The record links to 3 conditions, with Cervical Dysplasia appearing as the primary indexed condition, and to 3 interventions — of which Placebo is the first listed. Interventions can include drugs, devices, procedures, behavioral programs, or observational arms, and each is tracked as a separate registry field so that downstream queries can filter accurately. When a trial lists multiple interventions, it usually reflects a multi-arm design or a comparison protocol rather than a single treatment being tested in isolation. The brief summary published in the registry is the clearest source of protocol intent and should be read before drawing conclusions from any sidebar tags.
Geographic footprint matters for practical reasons: NCT03185013 reports 20 study locations spanning 12 distinct geographic areas — top geographies include Florida, Arizona, New York. A larger site network tends to correlate with broader recruitment capacity, but it does not imply anything about study quality, and site-level enrollment status can diverge from the overall registry status shown above. Every data point on this page comes from the public ClinicalTrials.gov dataset and is reproduced here for reference only; it is not a medical recommendation, an endorsement of the sponsor, or an invitation to enroll. Verify current status, eligibility criteria, and contact details directly at ClinicalTrials.gov, and discuss any participation decision with your own healthcare provider.
Frequently Asked Questions
What is clinical trial NCT03185013 about?
NCT03185013 is a clinical study titled "REVEAL 1 (Evaluation of VGX-3100 and Electroporation for the Treatment of Cervical HSIL)". HPV-301 is a prospective, randomized, double-blind, placebo controlled Phase 3 study to determine the efficacy, safety, and tolerability of VGX-3100 administered by intramuscular (IM) injection followed by electroporation (EP) delivered with CELLECTRA™ 5PSP in adult women with histologically confirm...
What is the current status of trial NCT03185013?

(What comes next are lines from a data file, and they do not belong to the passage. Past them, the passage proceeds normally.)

theorem Mod.deliverSlice_sameBut (m : Mod) (a1 : Nat) (a2 : CollOp) (a3 : Nat) (a4 : Ecc) : Mod.sameBut [.regs, .evIn, .cores, .step, .mem, .groom, .coll, .dbg] m (Mod.deliverSlice m a1 a2 a3 a4) := by
  unfold Mod.deliverSlice
  repeat'
    first
      | with_reducible exact Mod.sameBut_refl _ _
      | with_reducible assumption
      | (extract_lets +onlyGivenNames y; first | (refine Mod.sameBut_cut y (fun hy => ?_) ?_; rotate_left; subst y; rotate_left; clear_value y) | (refine Mod.sameBut_cut_fst y (fun hy => ?_) ?_; rotate_left; subst y; rotate_left; clear_value y) | clear_value y)
      | ((with_reducible apply Mod.sameBut_step (Mod.dataWrite_sameBut _ _ _ _ _)); decide)
      | ((with_reducible apply Mod.sameBut_step (Mod.ledgerWrite_sameBut _ _ _ _ _)); decide)
      | ((with_reducible apply Mod.sameBut_step (Mod.toGroom_sameBut _ _ _ _ _)); decide)
      | ((with_reducible apply Mod.sameBut_step (Mod.fault_sameBut _ _)); decide)
      | ((with_reducible apply Mod.sameBut_step (Mod.setOp_sameBut _ _ _)); decide)
      | split
      | dsimp only

theorem Mod.sumTurns_sameBut (a0 : Nat) (a1 : CollOp) (a2 : Nat) (a3 : List Nat) (m : Mod) : Mod.sameBut [.regs, .coll] m (Mod.sumTurns a0 a1 a2 a3 m) := by
  fun_induction Mod.sumTurns a0 a1 a2 a3 m
  repeat'
    first
      | with_reducible exact Mod.sameBut_refl _ _
      | with_reducible assumption
      | (extract_lets +onlyGivenNames y; first | (refine Mod.sameBut_cut y (fun hy => ?_) ?_; rotate_left; subst y; rotate_left; clear_value y) | (refine Mod.sameBut_cut_fst y (fun hy => ?_) ?_; rotate_left; subst y; rotate_left; clear_value y) | clear_value y)
      | ((with_reducible apply Mod.sameBut_step (Mod.dropXfer_sameBut _ _)); decide)
      | ((with_reducible apply Mod.sameBut_step (Mod.setOp_sameBut _ _ _)); decide)
      | ((with_reducible apply Mod.sameBut_step (Mod.redFlags_sameBut _ _ _)); decide)
      | with_reducible refine Mod.sameBut_trans ?_ (by assumption)
      | split
      | ((with_reducible apply Mod.sameBut_foldl); intro x e)
      | ((with_reducible apply Mod.sameBut_foldl_fst); intro x e)
      | dsimp only

theorem Mod.sumWhole_sameBut (m : Mod) (a1 : Nat) (a2 : CollOp) (a3 : Nat) (a4 : Contrib) : Mod.sameBut [.regs, .evIn, .coll, .fab] m (Mod.sumWhole m a1 a2 a3 a4) := by
  unfold Mod.sumWhole
  repeat'
    first
      | with_reducible exact Mod.sameBut_refl _ _
      | with_reducible assumption
      | (extract_lets +onlyGivenNames y; first | (refine Mod.sameBut_cut y (fun hy => ?_) ?_; rotate_left; subst y; rotate_left; clear_value y) | (refine Mod.sameBut_cut_fst y (fun hy => ?_) ?_; rotate_left; subst y; rotate_left; clear_value y) | clear_value y)
      | ((with_reducible apply Mod.sameBut_step (Mod.setOp_sameBut _ _ _)); decide)
      | ((with_reducible apply Mod.sameBut_step (Mod.sendXfer_sameBut _ _ _ _ _ _ _ _)); decide)
      | ((with_reducible apply Mod.sameBut_step (Mod.redFlags_sameBut _ _ _)); decide)
      | ((with_reducible apply Mod.sameBut_step (Mod.setResult_sameBut _ _ _ _ _)); decide)
      | split
      | ((with_reducible apply Mod.sameBut_foldl); intro x e)
      | ((with_reducible apply Mod.sameBut_foldl_fst); intro x e)
      | dsimp only

theorem Mod.sumSlice_sameBut (m : Mod) (a1 : Nat) (a2 : CollOp) (a3 : Nat) : Mod.sameBut [.regs, .evIn, .coll, .fab] m (Mod.sumSlice m a1 a2 a3) := by
  unfold Mod.sumSlice
  repeat'
    first
      | with_reducible exact Mod.sameBut_refl _ _
      | with_reducible assumption
      | (extract_lets +onlyGivenNames y; first | (refine Mod.sameBut_cut y (fun hy => ?_) ?_; rotate_left; subst y; rotate_left; clear_value y) | (refine Mod.sameBut_cut_fst y (fun hy => ?_) ?_; rotate_left; subst y; rotate_left; clear_value y) | clear_value y)
      | ((with_reducible apply Mod.sameBut_step (Mod.sumTurns_sameBut _ _ _ _ _)); decide)
      | ((with_reducible apply Mod.sameBut_step (Mod.sumWhole_sameBut _ _ _ _ _)); decide)
      | split
      | dsimp only

theorem Mod.opProgress_sameBut (m : Mod) (a1 : Nat) (a2 : CollOp) (a3 : Ecc) : Mod.sameBut [.regs, .evIn, .sched, .cores, .step, .mem, .groom, .coll, .fab, .dbg] m (Mod.opProgress m a1 a2 a3) := by
  unfold Mod.opProgress
  repeat'
    first
      | with_reducible exact Mod.sameBut_refl _ _
      | with_reducible assumption
      | (extract_lets +onlyGivenNames y; first | (refine Mod.sameBut_cut y (fun hy => ?_) ?_; rotate_left; subst y; rotate_left; clear_value y) | (refine Mod.sameBut_cut_fst y (fun hy => ?_) ?_; rotate_left; subst y; rotate_left; clear_value y) | clear_value y)
      | ((with_reducible apply Mod.sameBut_step (Mod.sumSlice_sameBut _ _ _ _)); decide)
      | ((with_reducible apply Mod.sameBut_step (Mod.deliverSlice_sameBut _ _ _ _ _)); decide)
      | ((with_reducible apply Mod.sameBut_step (Mod.takeResult_sameBut _ _ _ _)); decide)
      | ((with_reducible apply Mod.sameBut_step (Mod.opDone_sameBut _ _ _)); decide)
      | ((with_reducible apply Mod.sameBut_step (Mod.setOp_sameBut _ _ _)); decide)
      | split
      | ((with_reducible apply Mod.sameBut_foldl); intro x e)
      | ((with_reducible apply Mod.sameBut_foldl_fst); intro x e)
      | dsimp only

theorem Mod.collFormat_sameBut (m : Mod) (a1 : Nat) (a2 : Nat) (a3 : Nat) (a4 : Nat) : Mod.sameBut [.regs, .evIn, .step] m (Mod.collFormat m a1 a2 a3 a4) := by
  unfold Mod.collFormat
  repeat'
    first
      | with_reducible exact Mod.sameBut_refl _ _
      | with_reducible assumption
      | (extract_lets +onlyGivenNames y; first | (refine Mod.sameBut_cut y (fun hy => ?_) ?_; rotate_left; subst y; rotate_left; clear_value y) | (refine Mod.sameBut_cut_fst y (fun hy => ?_) ?_; rotate_left; subst y; rotate_left; clear_value y) | clear_value y)
      | ((with_reducible apply Mod.sameBut_step (Mod.raiseStep_sameBut _ _ _ _ _ _)); decide)
      | ((with_reducible apply Mod.sameBut_step (Mod.fset_sameBut _ _ _ _ _)); decide)
      | split
      | dsimp only

theorem Mod.refuseBad_sameBut (m : Mod) : Mod.sameBut [.regs, .evIn, .step, .coll] m (Mod.refuseBad m) := by
  unfold Mod.refuseBad
  repeat'
    first
      | with_reducible exact Mod.sameBut_refl _ _
      | with_reducible assumption
      | (extract_lets +onlyGivenNames y; first | (refine Mod.sameBut_cut y (fun hy => ?_) ?_; rotate_left; subst y; rotate_left; clear_value y) | (refine Mod.sameBut_cut_fst y (fun hy => ?_) ?_; rotate_left; subst y; rotate_left; clear_value y) | clear_value y)
      | ((with_reducible apply Mod.sameBut_step (Mod.collFormat_sameBut _ _ _ _ _)); decide)
      | ((with_reducible apply Mod.sameBut_step (Mod.dropXfer_sameBut _ _)); decide)
      | split
      | ((with_reducible apply Mod.sameBut_foldl); intro x e)
      | ((with_reducible apply Mod.sameBut_foldl_fst); intro x e)
      | dsimp only

theorem Mod.collProgress_sameBut (m : Mod) (a1 : Ecc) : Mod.sameBut [.regs, .evIn, .sched, .cores, .step, .mem, .groom, .coll, .fab, .dbg] m (Mod.collProgress m a1) := by
  unfold Mod.collProgress
  repeat'
    first
      | with_reducible exact Mod.sameBut_refl _ _
      | with_reducible assumption
      | (extract_lets +onlyGivenNames y; first | (refine Mod.sameBut_cut y (fun hy => ?_) ?_; rotate_left; subst y; rotate_left; clear_value y) | (refine Mod.sameBut_cut_fst y (fun hy => ?_) ?_; rotate_left; subst y; rotate_left; clear_value y) | clear_value y)
      | ((with_reducible apply Mod.sameBut_step (Mod.opProgress_sameBut _ _ _ _)); decide)
      | ((with_reducible apply Mod.sameBut_step (Mod.refuseBad_sameBut _)); decide)
      | split
      | ((with_reducible apply Mod.sameBut_foldl); intro x e)
      | ((with_reducible apply Mod.sameBut_foldl_fst); intro x e)
      | dsimp only

theorem Mod.opRead_sameBut (m : Mod) (a1 : Nat) (a2 : CollOp) (a3 : Nat) : Mod.sameBut [.regs, .sched] m (Mod.opRead m a1 a2 a3) := by
  unfold Mod.opRead
  repeat'
    first
      | with_reducible exact Mod.sameBut_refl _ _
      | with_reducible assumption
      | (extract_lets +onlyGivenNames y; first | (refine Mod.sameBut_cut y (fun hy => ?_) ?_; rotate_left; subst y; rotate_left; clear_value y) | (refine Mod.sameBut_cut_fst y (fun hy => ?_) ?_; rotate_left; subst y; rotate_left; clear_value y) | clear_value y)
      | ((with_reducible apply Mod.sameBut_step (Mod.opSignal_sameBut _ _ _ _)); decide)
      | ((with_reducible apply Mod.sameBut_step (Mod.fset_sameBut _ _ _ _ _)); decide)
      | split
      | dsimp only

theorem Mod.allreduce_sameBut (m : Mod) (a1 : Nat) (a2 : Ecc) : Mod.sameBut [.regs, .evIn, .sched, .cores, .step, .mem, .groom, .coll, .fab, .dbg] m (Mod.allreduce m a1 a2) := by
  unfold Mod.allreduce
  repeat'
    first
      | with_reducible exact Mod.sameBut_refl _ _
      | with_reducible assumption
      | (extract_lets +onlyGivenNames y; first | (refine Mod.sameBut_cut y (fun hy => ?_) ?_; rotate_left; subst y; rotate_left; clear_value y) | (refine Mod.sameBut_cut_fst y (fun hy => ?_) ?_; rotate_left; subst y; rotate_left; clear_value y) | clear_value y)
      | ((with_reducible apply Mod.sameBut_step (Mod.sliceRead_sameBut _ _ _ _)); decide)
      | ((with_reducible apply Mod.sameBut_step (Mod.contribute_sameBut _ _ _ _ _ _ _ _)); decide)
      | ((with_reducible apply Mod.sameBut_step (Mod.opRead_sameBut _ _ _ _)); decide)
      | ((with_reducible apply Mod.sameBut_step (Mod.collProgress_sameBut _ _)); decide)
      | ((with_reducible apply Mod.sameBut_step (Mod.setOp_sameBut _ _ _)); decide)
      | split
      | ((with_reducible apply Mod.sameBut_foldl); intro x e)
      | ((with_reducible apply Mod.sameBut_foldl_fst); intro x e)
      | dsimp only
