theorem Mod.coldEnd_sameBut (m : Mod) (a1 : Boot) : Mod.sameBut [.regs, .evIn, .host, .pwr, .tick, .plt, .sched, .cores, .step, .mem, .fab, .sec, .dbg] m (Mod.coldEnd m a1) := by
  unfold Mod.coldEnd
  repeat'
    first
      | with_reducible exact Mod.sameBut_refl _ _
      | with_reducible assumption
      | (extract_lets +onlyGivenNames y; first | (refine Mod.sameBut_cut y (fun hy => ?_) ?_; rotate_left; subst y; rotate_left; clear_value y) | (refine Mod.sameBut_cut_fst y (fun hy => ?_) ?_; rotate_left; subst y; rotate_left; clear_value y) | clear_value y)
      | ((with_reducible apply Mod.sameBut_step (Mod.release_sameBut _)); decide)
      | ((with_reducible apply Mod.sameBut_step (Mod.raisePrior_sameBut _)); decide)
      | ((with_reducible apply Mod.sameBut_step (Mod.bootChain_sameBut _ _)); decide)
      | ((with_reducible apply Mod.sameBut_step (Mod.train_sameBut _ _)); decide)
      | ((with_reducible apply Mod.sameBut_step (Mod.selfTest_sameBut _ _)); decide)
      | ((with_reducible apply Mod.sameBut_step (Mod.setBudget_sameBut _)); decide)
      | split
      | dsimp only
      | ((with_reducible apply Mod.sameBut_mk); rotate_left; all_goals (try (intro hp; first | exact (hp (by decide)).elim | rfl)))

theorem Mod.collAbandon_sameBut (m : Mod) : Mod.sameBut [.coll] m (Mod.collAbandon m) := by
  unfold Mod.collAbandon
  repeat'
    first
      | with_reducible exact Mod.sameBut_refl _ _
      | with_reducible assumption
      | (extract_lets +onlyGivenNames y; first | (refine Mod.sameBut_cut y (fun hy => ?_) ?_; rotate_left; subst y; rotate_left; clear_value y) | (refine Mod.sameBut_cut_fst y (fun hy => ?_) ?_; rotate_left; subst y; rotate_left; clear_value y) | clear_value y)
      | split
      | dsimp only
      | ((with_reducible apply Mod.sameBut_mk); rotate_left; all_goals (try (intro hp; first | exact (hp (by decide)).elim | rfl)))

theorem Mod.collStale_sameBut (m : Mod) (a1 : TFlit) : Mod.sameBut [.regs, .evIn, .coll] m (Mod.collStale m a1) := by
  unfold Mod.collStale
  repeat'
    first
      | with_reducible exact Mod.sameBut_refl _ _
      | with_reducible assumption
      | (extract_lets +onlyGivenNames y; first | (refine Mod.sameBut_cut y (fun hy => ?_) ?_; rotate_left; subst y; rotate_left; clear_value y) | (refine Mod.sameBut_cut_fst y (fun hy => ?_) ?_; rotate_left; subst y; rotate_left; clear_value y) | clear_value y)
      | ((with_reducible apply Mod.sameBut_step (Mod.fset_sameBut _ _ _ _ _)); decide)
      | ((with_reducible apply Mod.sameBut_step (Mod.fsat_sameBut _ _ _ _ _)); decide)
      | ((with_reducible apply Mod.sameBut_step (Mod.raise_sameBut _ _ _ _ _ _ _)); decide)
      | split
      | dsimp only
      | ((with_reducible apply Mod.sameBut_mk); rotate_left; all_goals (try (intro hp; first | exact (hp (by decide)).elim | rfl)))

theorem Mod.freeEntry_sameBut (m : Mod) (a1 : Nat) (a2 : TFlit) : Mod.sameBut [.fab] m (Mod.freeEntry m a1 a2) := by
  unfold Mod.freeEntry
  repeat'
    first
      | with_reducible exact Mod.sameBut_refl _ _
      | with_reducible assumption
      | (extract_lets +onlyGivenNames y; first | (refine Mod.sameBut_cut y (fun hy => ?_) ?_; rotate_left; subst y; rotate_left; clear_value y) | (refine Mod.sameBut_cut_fst y (fun hy => ?_) ?_; rotate_left; subst y; rotate_left; clear_value y) | clear_value y)
      | ((with_reducible apply Mod.sameBut_step (Mod.setPort_sameBut _ _ _)); decide)
      | split
      | dsimp only

theorem Mod.sendAck_sameBut (m : Mod) (a1 : Nat) (a2 : Nat) : Mod.sameBut [.regs, .evIn, .fab] m (Mod.sendAck m a1 a2) := by
  unfold Mod.sendAck
  repeat'
    first
      | with_reducible exact Mod.sameBut_refl _ _
      | with_reducible assumption
      | (extract_lets +onlyGivenNames y; first | (refine Mod.sameBut_cut y (fun hy => ?_) ?_; rotate_left; subst y; rotate_left; clear_value y) | (refine Mod.sameBut_cut_fst y (fun hy => ?_) ?_; rotate_left; subst y; rotate_left; clear_value y) | clear_value y)
      | ((with_reducible apply Mod.sameBut_step (Mod.place_sameBut _ _ _)); decide)
      | split
      | dsimp only
      | ((with_reducible apply Mod.sameBut_mk); rotate_left; all_goals (try (intro hp; first | exact (hp (by decide)).elim | rfl)))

This trial is currently completed. It is a Phase 3 study. The enrollment target is 201 participants. The study started on 2017-06-28. Estimated completion is 2021-04-06.
What conditions does trial NCT03185013 study?
This clinical trial studies the following conditions: Cervical Dysplasia, Cervical High Grade Squamous Intraepithelial Lesion, HSIL. These conditions were identified from the trial registry and reflect the primary focus areas of the research.
What interventions are being tested in trial NCT03185013?
The interventions under investigation include: Placebo (BIOLOGICAL), VGX-3100 (BIOLOGICAL), Electroporation (EP) (DEVICE). Each intervention is being evaluated for safety and efficacy as part of this clinical study.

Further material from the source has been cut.